Generally speaking, in many instances one could print the same dot by different needles in different print positions. However, it is advisable to provide for a control such that as long a period as possible can elapse between activation of the same needle. The maximum cycle frequency of the needles should be less, possibly considerably less than the step rate or print position rate. A print head as per the invention permits the maximum needle activation frequency to be half the print step rate and frequency. This simply means, in terms of a presentation such as FIG. 5, that the same row (needle) is never marked down in two sequential columns.

Had needle 9 been activated in the 5th position as per FIG. 5, it would have been activated with only one print position (#4) in-between of no activation. This is still permissible but should be avoided if possible. In the specific example, one can see that none of the needles is actually activated at a rate faster or more frequent than in a one-fourth print position cycle rate; thus, the activation of a needle at half print speed cycle rate is a rare occasion, and will occur only on printing any horizontal line.

The table in FIG. 5 can also be construed as a schematic representation for a ROM identifying the activation pattern for the printout of that character W. The activation (x) bits as well as the no activation bits are extracted from the locations and activation bits cause operation of the thus selected solenoids in the several print positions identified as columns in FIG. 5.

Another important aspect is the following. Looking at FIG. 2 one can see that only four weak spots are present, namely between needles 5 and 7; 7 and 9; 4 and 6; 6 and 8. These weak spots are located in the head center and these near-center needles are operated by solenoids placed right in the back of the head. The needles are, therefore, not or only very little curved and produce little wear.
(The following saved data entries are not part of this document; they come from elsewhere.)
-- ==== Sys2Proof/Machine/Step.lean ====
section
/-! DEFINITION. One step of the machine: the host calls of this boundary, the frame driver's transition where its
budget is used up, then one machine step (60_exceptions.md R401, R470, R471) while the budget lasts. -/

namespace Sys2Proof.Machine

/-- The state of a next outcome changed by `f`; any other outcome as it is. -/
def onNext (r : Result) (f : State → State) : Result :=
  match r with
  | .next s => .next (f s)
  | .fault e => .fault e
  | .refused e => .refused e

/-- `step()` of 30_encoding.md R162: 4 idle cycles while halted (47_system.md R351), else one instruction. -/
def cpuStep (s : State) : Result :=
  if s.cpu.halted then s.done 4 else exec s.fetchInstr.1 s.fetchInstr.2

/-- `MachineStep()` of R401, with its charge to cycle_balance (R470). -/
def machineStep (s : State) : Result := onNext (cpuStep s.beginStep) State.endStep

/-- One turn of `next_frame()`: a due transition, then a machine step if cycle_balance is positive (R470, R471). -/
def frameTurn (s : State) : Result :=
  if 0 < s.driverTurn.driver.cycleBalance then machineStep s.driverTurn else .next s.driverTurn

/-- One step of the machine. -/
def step (s : State) : Host.Outcome State Fault Refusal :=
  match hostTurn { s with stepCycles := 0 } with
  | .next s1 => frameTurn s1
  | .fault r => .fault r
  | .refused r => .refused r

/-- `s` with nothing between it and the fetch of its next instruction: no host call at this boundary, a budget left,
not halted, and no dispatch pending. At reset this changes nothing (log entry 20). -/
def State.readyToFetch (s : State) : State :=
  let s1 := match s.hostSide.schedule with
    | [] => s
    | [] :: _ => s
    | _ :: rest => { s with hostSide := { s.hostSide with schedule := [] :: rest } }
  let s2 := if 0 < s1.driverTurn.driver.cycleBalance then s1
    else { s1 with driver := { s1.driver with cycleBalance := 1 } }
  let s3 := { s2 with cpu := { s2.cpu with halted := false } }
  if s3.cpu.ime && decide (s3.driverTurn.pendingInterrupts ≠ 0) then { s3 with cpu := { s3.cpu with ime := false } }
  else s3

/-- `s` with the instruction whose table bits are `w` stored where step fetches its next instruction; the bits above
`nbits` are 0. -/
def State.withFetchWord (s : State) (nbits w : Nat) : State := s.readyToFetch.placeCode (tableBytes nbits w)

end Sys2Proof.Machine
end

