/-- Window by window: no effect below 0x2000; rom_bank_lo from 5 bits with 0 remapped to 1; bank_hi from 2 bits;
bank_mode from 1 bit. After a write to the low-bits window, a read of 0x4000-0x7FFF gives the ROM byte of bank
(bank_hi * 32 + low) modulo the number of banks. (R121, R122, R123, R124.) -/
def Obligations.BankControllerWrites : Prop :=
  ∀ (s : State) (a : Word) (v : Byte),
    let low := if v.toNat % 32 = 0 then 1 else v.toNat % 32
    (a.toNat < 0x2000 → s.memWrite a v = s) ∧
    (0x2000 ≤ a.toNat → a.toNat < 0x4000 →
      s.memWrite a v = { s with cart := { s.cart with romBankLo := BitVec.ofNat 5 low } } ∧
      ∀ b : Word, 0x4000 ≤ b.toNat → b.toNat < 0x8000 → (s.memWrite a v).memRead b =
        s.romByte ((s.cart.bankHi.toNat * 32 + low) % max 2 ((s.cart.rom.size + 0x3FFF) / 0x4000) * 0x4000 +
          (b.toNat - 0x4000))) ∧
    (0x4000 ≤ a.toNat → a.toNat < 0x6000 →
      s.memWrite a v = { s with cart := { s.cart with bankHi := BitVec.ofNat 2 (v.toNat % 4) } }) ∧
    (0x6000 ≤ a.toNat → a.toNat < 0x8000 →
      s.memWrite a v = { s with cart := { s.cart with bankMode := BitVec.ofNat 1 (v.toNat % 2) } })

/-- A write of v to 0xFF46 stores v and leaves in OAM byte i what a read of (v << 8) + i gives before, for every page
v (0xFE, OAM itself, included); every other stored byte, the CPU, the timer and the cycle count are unchanged. (R130.)
-/
def Obligations.OamDmaCopiesPage : Prop :=
  ∀ (s : State) (v : Byte) (k : Nat),
    let t := s.memWrite 0xFF46 v
    let u := { s with ram := { s.ram with mem := s.ram.mem.write 0xFF46 v } }
    (∀ i, i < 160 → t.ram.mem.read (0xFE00 + i) = u.memRead (BitVec.ofNat 16 (v.toNat * 256 + i))) ∧
    (k < 0xFE00 ∨ 0xFEA0 ≤ k → t.ram.mem.read k = if k = 0xFF46 then v else s.ram.mem.read k) ∧
    t = { s with ram := { s.ram with mem := t.ram.mem }, divDraws := t.divDraws }

/-- In CGB mode, a write of BCPD (OCPD) stores the byte at the index of BCPS (OCPS) bits 5-0; with bit 7 set the index
becomes (i + 1) mod 64, bits 7 and 6 kept; with bit 7 clear the index register is unchanged. A read of the port
changes no index. (R132.) -/
def Obligations.PaletteDataWrites : Prop :=
  ∀ (s : State) (v : Byte), s.params.colorMode = .cgb →
    let next := fun x : Byte => if 128 ≤ x.toNat then x.toNat / 64 * 64 + (x.toNat + 1) % 64 else x.toNat
    (let x := s.ram.mem.read 0xFF68
     let t := s.memWrite 0xFF69 v
     (∀ j, t.ram.bgPal.read j = if j = x.toNat % 64 then v else s.ram.bgPal.read j) ∧
     (∀ k, t.ram.mem.read k = if k = 0xFF68 then byte (next x) else s.ram.mem.read k) ∧
     (s.noteRead 0xFF69).ram = s.ram) ∧
    (let x := s.ram.mem.read 0xFF6A
     let t := s.memWrite 0xFF6B v
     (∀ j, t.ram.objPal.read j = if j = x.toNat % 64 then v else s.ram.objPal.read j) ∧
     (∀ k, t.ram.mem.read k = if k = 0xFF6A then byte (next x) else s.ram.mem.read k) ∧
     (s.noteRead 0xFF6B).ram = s.ram)

/-- Bits 7-6 of a read of 0xFF00 are 1, bits 5-4 are the stored ones, and bit i of the low nibble is 0 exactly where a
selected line has its button down: button i for the directions (bit 4 clear), button i + 4 for the buttons (bit 5
clear). After release_all the low nibble is 0x0F. (R441.) -/
def Obligations.JoypadReadBits : Prop :=
  ∀ (s : State),
    let p := s.ram.mem.read 0xFF00
    let v := s.memRead 0xFF00
    v.getLsbD 7 = true ∧ v.getLsbD 6 = true ∧ v.getLsbD 5 = p.getLsbD 5 ∧ v.getLsbD 4 = p.getLsbD 4 ∧
    (∀ i, i < 4 → v.getLsbD i =
      ((p.getLsbD 4 || s.controls.getLsbD i) && (p.getLsbD 5 || s.controls.getLsbD (i + 4)))) ∧
    (p.getLsbD 4 = true → p.getLsbD 5 = true → v.toNat % 16 = 15) ∧
    (s.releaseAll.memRead 0xFF00).toNat % 16 = 15

/-- A write of an 8-bit register changes that register alone; a pair reads as cat of its two registers and its write
splits the value, F masked in AF; a flag update and a write of F leave bits 3-0 of F 0 and put Z, N, H, C in bits 7 to
4. (R31, R33.) -/
def Obligations.RegisterPairsAlias : Prop :=
  (∀ (s : State) (r q : Reg8) (v : Byte), (s.setReg r v).getReg q = if q = r then v else s.getReg q) ∧
  (∀ (s : State), s.getPair .bc = cat s.cpu.b s.cpu.c ∧ s.getPair .de = cat s.cpu.d s.cpu.e ∧
    s.getPair .hl = cat s.cpu.h s.cpu.l ∧ s.getPair .af = cat s.cpu.a s.cpu.f ∧ s.getPair .sp = s.cpu.sp) ∧
  (∀ (s : State) (v : Word),
    ((s.setPair .bc v).cpu = { s.cpu with b := hiByte v, c := loByte v } ∧
    (s.setPair .de v).cpu = { s.cpu with d := hiByte v, e := loByte v } ∧
    (s.setPair .hl v).cpu = { s.cpu with h := hiByte v, l := loByte v } ∧
    (s.setPair .af v).cpu = { s.cpu with a := hiByte v, f := loByte v &&& 0xF0 } ∧
    (s.setPair .sp v).cpu = { s.cpu with sp := v }) ∧
    (hiByte v).toNat = v.toNat / 256 ∧ (loByte v).toNat = v.toNat % 256) ∧
  (∀ (h l : Byte), (cat h l).toNat = h.toNat * 256 + l.toNat) ∧
  (∀ (s : State) (v : Byte), (s.setF v).cpu.f = v &&& 0xF0) ∧
  (∀ (s : State) (z n h c : Bool), let t := s.setFlags z n h c
    t.cpu.f &&& 0x0F = 0 ∧ oldZ t = z ∧ oldN t = n ∧ oldH t = h ∧ oldC t = c ∧
    t = { s with cpu := { s.cpu with f := t.cpu.f } })

/-- LD r,r' (49 forms), LD r,d8, LD rp,d16 and LD SP,HL: their words, the one register or pair written, no flag, 4, 8,
12 and 8 cycles; everything else is unchanged. (R200, R201, R230, R232.) -/
def Obligations.RegisterLoadResults : Prop :=
  (∀ (r q : Reg8) (s : State), encode (ldRegInstr r q) = [byte (0x40 + 8 * regField r + regField q)] ∧
    exec (ldRegInstr r q) s = .next (after s (s.setReg r (s.getReg q)).cpu 4)) ∧
  (∀ (r : Reg8) (d8 : Byte) (s : State), encode (ldImmInstr d8 r) = [byte (0x06 + 8 * regField r), d8] ∧
    exec (ldImmInstr d8 r) s = .next (after s (s.setReg r d8).cpu 8)) ∧
  (∀ x ∈ ldPairForms, ∀ (d16 : Word) (s : State), encode (x.2.2 d16) = [x.2.1, loByte d16, hiByte d16] ∧
    exec (x.2.2 d16) s = .next (after s (s.setPair x.1 d16).cpu 12)) ∧
  (∀ s : State, encode .ldSPHL = [0xF9] ∧
    exec .ldSPHL s = .next (after s { s.cpu with sp := cat s.cpu.h s.cpu.l } 8))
The spacing of the needles 3 and 10 from any of its four surrounding needles is almost twice the weak spot thickness, which is significant and affects the needles of strongest curving. By way of example, the needles may have a diameter of 0.37 mm and the weakest spacing is, as stated, only 0.03 mm. The thickness between the bores for needles 3 and 10 and the surrounding needles, is about 0.07 mm. The columns are spaced by about 0.254 mm (about 10 mills) center-to-center. The row center-to-center distance is about 0.4 mm.

The four weak spots in the three middle rows could be avoided by eliminating one of the needles, 6 or 7, and placing it into the middle row instead. That, however, is quite undesirable for reasons of speed. Many characters (E, F, H, etc.) require a horizontal center line. It is important that two needles are available for printing such a line (see also needles 1 and 2 for a top line, and 11 and 12 for a bottom line). Using two needles for printing permits a cycle rate of a single needle to be as low as half the column progression rate.

The invention is not limited to the embodiments described above but all changes and modifications thereof not constituting departures from the spirit and scope of the invention are intended to be included.

Claims

1. A print head for a matrix printer comprising:

twelve print elements disposed so that their front end tips are arranged in three parallel vertical columns,

covering seven rows, there being two outer columns and one middle column accordingly, whereby a first, third, fourth, fifth and seventh row of each of the two outer columns holds a tip of a print element, being respectively one of said twelve elements, and the middle column having the remaining two tips, respectively, in the second and sixth column.

2. Print head as in claim 1, said elements being solenoid driven print needles.

3. A print head as in claim 1, and including means for operating the print head at a cycle rate for each element being at the most half the stepping rate for the rate into sequential print positions.